[Task input]
-- ==== Sys2Proof/Certificates/Slice0/Obligations.lean ====
section
/-! DEFINITION. The statements about the machine, from the numbered rules of spec/.

Where a statement names `requests` or `reply`, these are the MODEL'S OWN fields for the host's side of the port (DESIGN
CHOICE, log entries 1 and 2), no state of the engine: a request that is served leaves the list, and `reply` holds what the
transaction returned to the host. No statement rests on a value of theirs that the spec does not give.

Where a statement ranges over every operand of `MASK`, `SUBNET` or `SPLIT`, the operands a host can encode are those up to
255 (R41); for the integers above, which no word carries, `exec` answers `InvalidMask` as the model's own reading (DEDUCED,
log entry 4). -/

open Sys2Proof Sys2Proof.Machine

/-! ## Encoding (spec/30_encoding.md) -/

/-- R40 to R43: the decoder reads a command from the command's own word exactly when the encoding can express the command. -/
def Obligations.DecodeReadsTheEncodedCommand : Prop :=
  ∀ i : Instr, decode (encode i) = .ok i ↔ i.WellFormed

/-- R40 to R43: a word the decoder accepts is the word of the command it is read as, and that command is well formed; no
bit of a legal word is ignored. -/
def Obligations.EncodeGivesBackTheDecodedWord : Prop :=
  ∀ (w : CmdWord) (i : Instr), decode w = .ok i → encode i = w ∧ i.WellFormed

/-- R42: "A word selects a command exactly when `(word & mask) == match`", with the table's six rows. -/
def Obligations.WordSelectsCommandByMaskAndMatch : Prop :=
  opcodeTable =
      [⟨"MASK", 0x00000001, 0xFFFF00FF⟩, ⟨"SUBNET", 0x00000002, 0xFFFF00FF⟩, ⟨"SUBNETP", 0x00000003, 0xFFFFFFFF⟩,
       ⟨"SUCC", 0x00000004, 0xFFFFFFFF⟩, ⟨"SPLIT", 0x00000005, 0xFFFF00FF⟩, ⟨"NEXT", 0x00000006, 0xFFFFFFFF⟩] ∧
  ∀ (w : CmdWord) (i : Instr),
    decode w = .ok i ↔
      ∃ r ∈ opcodeTable, w &&& r.mask = r.pattern ∧ r.mnemonic = i.mnemonic ∧ i.arg = (w.extractLsb' 8 8).toNat ∧
        i.opcode = w.extractLsb' 0 8

/-- R43: the decoder, case by case on the word's fields; what executes for a word it rejects; at most one row matches a
word. -/
def Obligations.DecoderFollowsItsCases : Prop :=
  (∀ w : CmdWord,
    let rsv := w.extractLsb' 16 16
    let op := w.extractLsb' 0 8
    let arg := w.extractLsb' 8 8
    (rsv ≠ 0 → ∃ e, decode w = .error e) ∧
    (rsv = 0 →
      (op = 0x01 → decode w = .ok (.mask arg.toNat)) ∧
      (op = 0x02 → decode w = .ok (.subnet arg.toNat)) ∧
      (op = 0x03 → if arg = 0 then decode w = .ok .subnetp else ∃ e, decode w = .error e) ∧
      (op = 0x04 → if arg = 0 then decode w = .ok .succ else ∃ e, decode w = .error e) ∧
      (op = 0x05 → decode w = .ok (.split arg.toNat)) ∧
      (op = 0x06 → if arg = 0 then decode w = .ok .next else ∃ e, decode w = .error e) ∧
      (op = 0x00 ∨ 0x06 < op.toNat → ∃ e, decode w = .error e))) ∧
  (∀ (w : CmdWord) (s : State) (e : Illegal),
    decode w = .error e → serve (issue w) s = .next { s with cmd := w, err := 4, reply := none }) ∧
  ∀ (w : CmdWord), ∀ r ∈ opcodeTable, ∀ r' ∈ opcodeTable, r.selects w → r'.selects w → r = r'

/-- R44: exactly 771 words are legal ("2^32 - 771 words" are illegal), and the all-zero and all-ones words are not. -/
def Obligations.Exactly771WordsAreLegal : Prop :=
  (∃ legal : List CmdWord, legal.length = 771 ∧ legal.Nodup ∧ ∀ w, w ∈ legal ↔ ∃ i, decode w = .ok i) ∧
  (∃ e, decode 0x00000000 = .error e) ∧ ∃ e, decode 0xFFFFFFFF = .error e

/-- The worked encodings of spec/30_encoding.md section 6, word by word. The names of the reasons for a rejection are the
model's (DESIGN CHOICE, log entry 9). -/
def Obligations.WorkedEncodingsDecode : Prop :=
  decode 0x00000001 = .ok (.mask 0) ∧ decode 0x00004001 = .ok (.mask 64) ∧ decode 0x00008001 = .ok (.mask 128) ∧
  decode 0x00008101 = .ok (.mask 129) ∧ decode 0x00004002 = .ok (.subnet 64) ∧
  decode 0x00008102 = .ok (.subnet 129) ∧ decode 0x00000003 = .ok .subnetp ∧ decode 0x00000004 = .ok .succ ∧
  decode 0x00004105 = .ok (.split 65) ∧ decode 0x00003F05 = .ok (.split 63) ∧ decode 0x00000005 = .ok (.split 0) ∧
  decode 0x00000006 = .ok .next ∧ decode 0x00000000 = .error .unknownOpcode ∧
  decode 0x00000103 = .error .strayArg ∧ decode 0x00014001 = .error .reservedBits ∧
  decode 0x00000007 = .error .unknownOpcode

/-- R45: the transaction each line of a host program stands for, its command word being the command's encoding. -/
def Obligations.LinesIssueTheEncodedCommand : Prop :=
  (∀ a, lineEvent (.wrAAddr a) = .regWrite 0x02 a) ∧ (∀ n, lineEvent (.wrAPfx n) = .regWrite 0x03 n) ∧
  (∀ r, lineEvent (.rd r) = .regRead r.number ∧ regOf r.number = some r) ∧
  (∀ p, lineEvent (.mask p) = .regWrite 0x00 (encode (.mask p.toNat))) ∧
  (∀ m, lineEvent (.subnet m) = .regWrite 0x00 (encode (.subnet m.toNat))) ∧
  lineEvent .subnetp = .regWrite 0x00 (encode .subnetp) ∧ lineEvent .succ = .regWrite 0x00 (encode .succ) ∧
  (∀ t, lineEvent (.split t) = .regWrite 0x00 (encode (.split t.toNat))) ∧
  lineEvent .next = .regWrite 0x00 (encode .next) ∧ ∀ w, lineEvent (.cmd w) = .regWrite 0x00 w

/-! ## The step and the host port (spec/20_memory.md) -/

/-- R32, R33, R43: when the host's next transaction writes to `CMD` a word that decodes to a command, the step runs exactly
that command, on the state in which `CMD` holds the word, the transaction is taken from the host's requests and nothing is
returned to the host. There is no program counter to move (R24). -/
def Obligations.StepRunsTheDecodedCommand : Prop :=
  ∀ (s : State) (w : CmdWord) (i : Instr) (es : List Event),
    s.requests = .regWrite 0x00 w :: es → decode w = .ok i →
      step s = exec i { s with cmd := w, requests := es, reply := none }

/-- R83: which words raise `IllegalCommand`, and that such a word is stored in `CMD`, `STATUS.ERR` takes 4, and nothing
else changes. -/
def Obligations.IllegalWordChangesOnlyCmdAndErr : Prop :=
  ∀ (s : State) (w : CmdWord) (es : List Event),
    let op := (w.extractLsb' 0 8).toNat
    s.requests = .regWrite 0x00 w :: es →
      (w.extractLsb' 16 16 ≠ 0 ∨ op < 0x01 ∨ 0x06 < op ∨
        ((op = 0x03 ∨ op = 0x04 ∨ op = 0x06) ∧ w.extractLsb' 8 8 ≠ 0)) →
      step s = .next { s with cmd := w, err := 4, requests := es, reply := none }

/-- R31: a `RegRead` returns the register's current value at the register's full width, computed for `STATUS` and
`C_COUNT`, and changes no state of the engine. -/
def Obligations.RegReadReturnsTheRegister : Prop :=
  ∀ s : State,
    (∀ (n : RegNum) (es : List Event), s.requests = .regRead n :: es →
      step s = .next { s with requests := es, reply := some ⟨n, regRead n s⟩ }) ∧
    regRead 0x00 s = s.cmd ∧ regRead 0x01 s = status s ∧ regRead 0x02 s = s.aAddr ∧ regRead 0x03 s = s.aPfx ∧
    regRead 0x04 s = s.rAddr ∧ regRead 0x05 s = s.sBegin ∧ regRead 0x06 s = s.sEnd ∧ regRead 0x07 s = s.sMask ∧
    regRead 0x08 s = s.cBegin ∧ regRead 0x09 s = s.cEnd ∧ regRead 0x0A s = s.cMask ∧ regRead 0x0B s = s.cIdx ∧
    regRead 0x0C s = childCount s

/-- R10, R37: every access moves exactly the register's width, register number by register number; no other number names a
register. -/
def Obligations.AccessMovesTheRegisterWidth : Prop :=
  portWidth 0x00 = 32 ∧ portWidth 0x01 = 32 ∧ portWidth 0x02 = 128 ∧ portWidth 0x03 = 8 ∧ portWidth 0x04 = 128 ∧
  portWidth 0x05 = 128 ∧ portWidth 0x06 = 128 ∧ portWidth 0x07 = 8 ∧ portWidth 0x08 = 128 ∧ portWidth 0x09 = 128 ∧
  portWidth 0x0A = 8 ∧ portWidth 0x0B = 128 ∧ portWidth 0x0C = 129 ∧
  ∀ n : RegNum, regOf n = none ↔ 0x0D ≤ n.toNat

/-- R32: a write to `A_ADDR` or `A_PFX` stores the value and changes nothing else, `STATUS.ERR` included; a write to `CMD`
stores the word and executes it before the transaction ends, so two `NEXT` words advance two children. -/
def Obligations.RegWriteStoresOrExecutes : Prop :=
  ∀ s : State,
    (∀ (a : Addr) (es : List Event), s.requests = .regWrite 0x02 a :: es →
      step s = .next { s with aAddr := a, requests := es, reply := none }) ∧
    (∀ (p : BitVec 8) (es : List Event), s.requests = .regWrite 0x03 p :: es →
      step s = .next { s with aPfx := p, requests := es, reply := none }) ∧
    (∀ (w : CmdWord) (es : List Event), s.requests = .regWrite 0x00 w :: es →
      step s = execWord w { s with cmd := w, requests := es, reply := none } ∧
        ∀ t, step s = .next t → t.cmd = w ∧ t.requests = es) ∧
    (s.cIdx.toNat + 2 ≤ 2 ^ s.depth.toNat - 1 →
      (serveAll [.regWrite 0x00 0x00000006, .regWrite 0x00 0x00000006] s).cIdx = s.cIdx + 2)

/-- R36: a write to a read-only register or to an unimplemented number changes no state; a read of an unimplemented number
returns 0 and changes no state. The width such a read moves is the model's (DESIGN CHOICE, log entry 3). -/
def Obligations.ReadOnlyAndUnimplementedAreIgnored : Prop :=
  ∀ (s : State) (n : RegNum) (es : List Event),
    (∀ v : BitVec (portWidth n), n ≠ 0x00 → n ≠ 0x02 → n ≠ 0x03 → s.requests = .regWrite n v :: es →
      step s = .next { s with requests := es, reply := none }) ∧
    (0x0D ≤ n.toNat → s.requests = .regRead n :: es →
      step s = .next { s with requests := es, reply := some ⟨n, 0⟩ })

/-- R33: the state after a sequence of the host's transactions is the result of applying them one after another, each on
the state the previous one left; the host's later requests play no part. -/
def Obligations.TransactionsApplyOneAfterAnother : Prop :=
  ∀ (s : State) (es later : List Event),
    Sys2Proof.core.run es.length { s with requests := es ++ later } = .next { serveAll es s with requests := later }

/-- R90, R93: without a host transaction or reset nothing happens and the engine holds its registers. That such a step
answers the same state, and no stop, is the model's reading (DEDUCED, log entry 5). -/
def Obligations.IdleEngineHoldsItsRegisters : Prop :=
  ∀ s : State, s.requests = [] → step s = .next s

/-- R104: every transaction, and so every command, completes: from every state the step answers a next state, and no step
ends in a fault or a refusal. -/
def Obligations.EveryStepCompletes : Prop :=
  (∀ s : State, ∃ t, step s = .next t) ∧ (∀ (i : Instr) (s : State), ∃ t, exec i s = .next t) ∧
  ∀ (e : Event) (s : State), serve e s = .next (transact e s)

/-! ## Reset and the invariants (spec/70_reset_and_hazards.md, spec/10_state.md section 11) -/

/-- R96: every register's reset value, and the reset values of the views. The values of the model's own two fields
`requests` and `reply` (log entries 1 and 2) are no part of it. -/
def Obligations.ResetRegisterValues : Prop :=
  State.reset.cmd = 0x00000000 ∧ State.reset.err = 0 ∧ State.reset.aAddr = 0 ∧ State.reset.aPfx = 128 ∧
  State.reset.rAddr = 0 ∧ State.reset.sMask = 128 ∧ State.reset.sBegin = 0 ∧ State.reset.sEnd = 0 ∧
  State.reset.cMask = 128 ∧ State.reset.cBegin = 0 ∧ State.reset.cEnd = 0 ∧ State.reset.cIdx = 0 ∧
  State.reset.depth = 0 ∧ status State.reset = 0x00000010 ∧ childCount State.reset = 1

/-- R95: reset, between transactions, puts every piece of the engine's state to its reset value at once, whatever came
before; the host's later requests stay the host's. -/
def Obligations.ResetEventRestoresEveryRegister : Prop :=
  ∀ (s : State) (es : List Event), s.requests = .reset :: es →
    step s = .next { State.reset with requests := es }

/-- R96: "The state invariants of 10_state.md rule R28 hold in this state." -/
def Obligations.InvariantsHoldAtReset : Prop := State.reset.Inv

/-- R28: every event keeps the state invariants, from every state that meets them. -/
def Obligations.StepKeepsTheInvariants : Prop :=
  ∀ s t : State, s.Inv → step s = .next t → t.Inv

/-- R28: "At every instant between host transactions, from reset on, these hold", whatever the host does; and what `S` and
`C` are at reset. -/
def Obligations.InvariantsHoldFromResetOn : Prop :=
  (∀ es : List Event, (serveAll es State.reset).Inv) ∧
  subnetOf State.reset = ⟨128, 0, 0⟩ ∧ childOf State.reset = ⟨128, 0, 0⟩ ∧
  subnetFromAddress State.reset.aAddr State.reset.aPfx.toNat = .ok (subnetOf State.reset) ∧
  splitSubnet (subnetOf State.reset) 128 = .ok [childOf State.reset]

/-! ## The computed views (R21, R23) -/

/-- R23: the fields of `STATUS`, and that `LAST` is 1 exactly when `C_IDX = (1 << DEPTH) - 1`. -/
def Obligations.StatusFieldsReadTheState : Prop :=
  ∀ s : State,
    (status s).extractLsb' 0 4 = s.err ∧ (status s).extractLsb' 5 3 = 0 ∧ (status s).extractLsb' 8 8 = s.depth ∧
    (status s).extractLsb' 16 16 = 0 ∧ ((status s).getLsbD 4 = true ↔ s.cIdx.toNat = 2 ^ s.depth.toNat - 1)

/-- R21: `C_COUNT` reads exactly `2^DEPTH`, never truncated at any depth a split can reach. -/
def Obligations.ChildCountIsTwoToTheDepth : Prop :=
  (∀ s : State, s.depth.toNat ≤ 128 → (childCount s).toNat = 2 ^ s.depth.toNat) ∧
  ∀ s : State, s.Inv → s.depth.toNat ≤ 128

/-! ## Address values (spec/00_scope.md section 4) -/

/-- R2, R3, R4: a value's bytes are its bits in network order; bit position `q` lies in byte `q div 8` at in-byte bit
`7 - (q mod 8)`; `val` is the sum of the bytes by their weights and orders the addresses. -/
def Obligations.AddressIsItsBytesInNetworkOrder : Prop :=
  (∀ (a : Addr) (i k : Nat), i < 16 → k < 8 → (byte a i).getLsbD k = a.getLsbD (120 - 8 * i + k)) ∧
  (∀ (a : Addr) (q : Nat), q < 128 →
    a.getMsbD q = (byte a (q / 8)).getLsbD (7 - q % 8) ∧ a.getMsbD q = a.getLsbD (127 - q)) ∧
  (∀ a : Addr, a.toNat = ((List.range 16).map fun i => (byte a i).toNat * 256 ^ (15 - i)).sum) ∧
  (∀ a b : Addr, a ≤ b ↔ a.toNat ≤ b.toNat) ∧ ∀ a : Addr, a.toNat ≤ 2 ^ 128 - 1

/-- R7: the expanded form is 39 characters, 8 groups of 4 lowercase hexadecimal digits separated by colons, and different
values have different forms. -/
def Obligations.ExpandedFormIsInjective : Prop :=
  (∀ d, d < 16 → ['0', '1', '2', '3', '4', '5', '6', '7', '8', '9', 'a', 'b', 'c', 'd', 'e', 'f'][d]? = some (hexDigit d)) ∧
  (∀ a : Addr, (xfmt a).length = 39 ∧ (∀ g, g < 7 → (xfmt a)[5 * g + 4]? = some ':') ∧
    ∀ g k, g < 8 → k < 4 →
      (xfmt a)[5 * g + k]? =
        some (hexDigit (((byte a (2 * g)).toNat * 256 + (byte a (2 * g + 1)).toNat) / 16 ^ (3 - k) % 16))) ∧
  ∀ a b : Addr, xfmt a = xfmt b → a = b

/-! ## Mask derivation (spec/40_mask.md) -/

/-- R50: the sweep from byte 15 down hands out exactly the closed form, which counts the bit positions `>= p` of the
byte; the counts sum to `128 - p` and at most one byte is partly host bits. -/
def Obligations.SweepHandsOutTheHostBits : Prop :=
  (∀ p, p ≤ 128 → sweep p = (List.range 16).map (hostBits p)) ∧
  (∀ p i, hostBits p i = min 8 (max 0 (8 * ((i : Int) + 1) - p))) ∧
  (∀ p i, hostBits p i = ((List.range 8).filter fun j => decide (p ≤ 8 * i + j)).length) ∧
  (∀ p, p ≤ 128 → ((List.range 16).map (hostBits p)).sum = 128 - p) ∧
  ∀ p i j, 0 < hostBits p i → hostBits p i < 8 → (j < i → hostBits p j = 0) ∧ (i < j → hostBits p j = 8)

[Assigned task]
Tell how many lines above contain the word "sBegin". Give the number alone.

[Result of this exercise]
2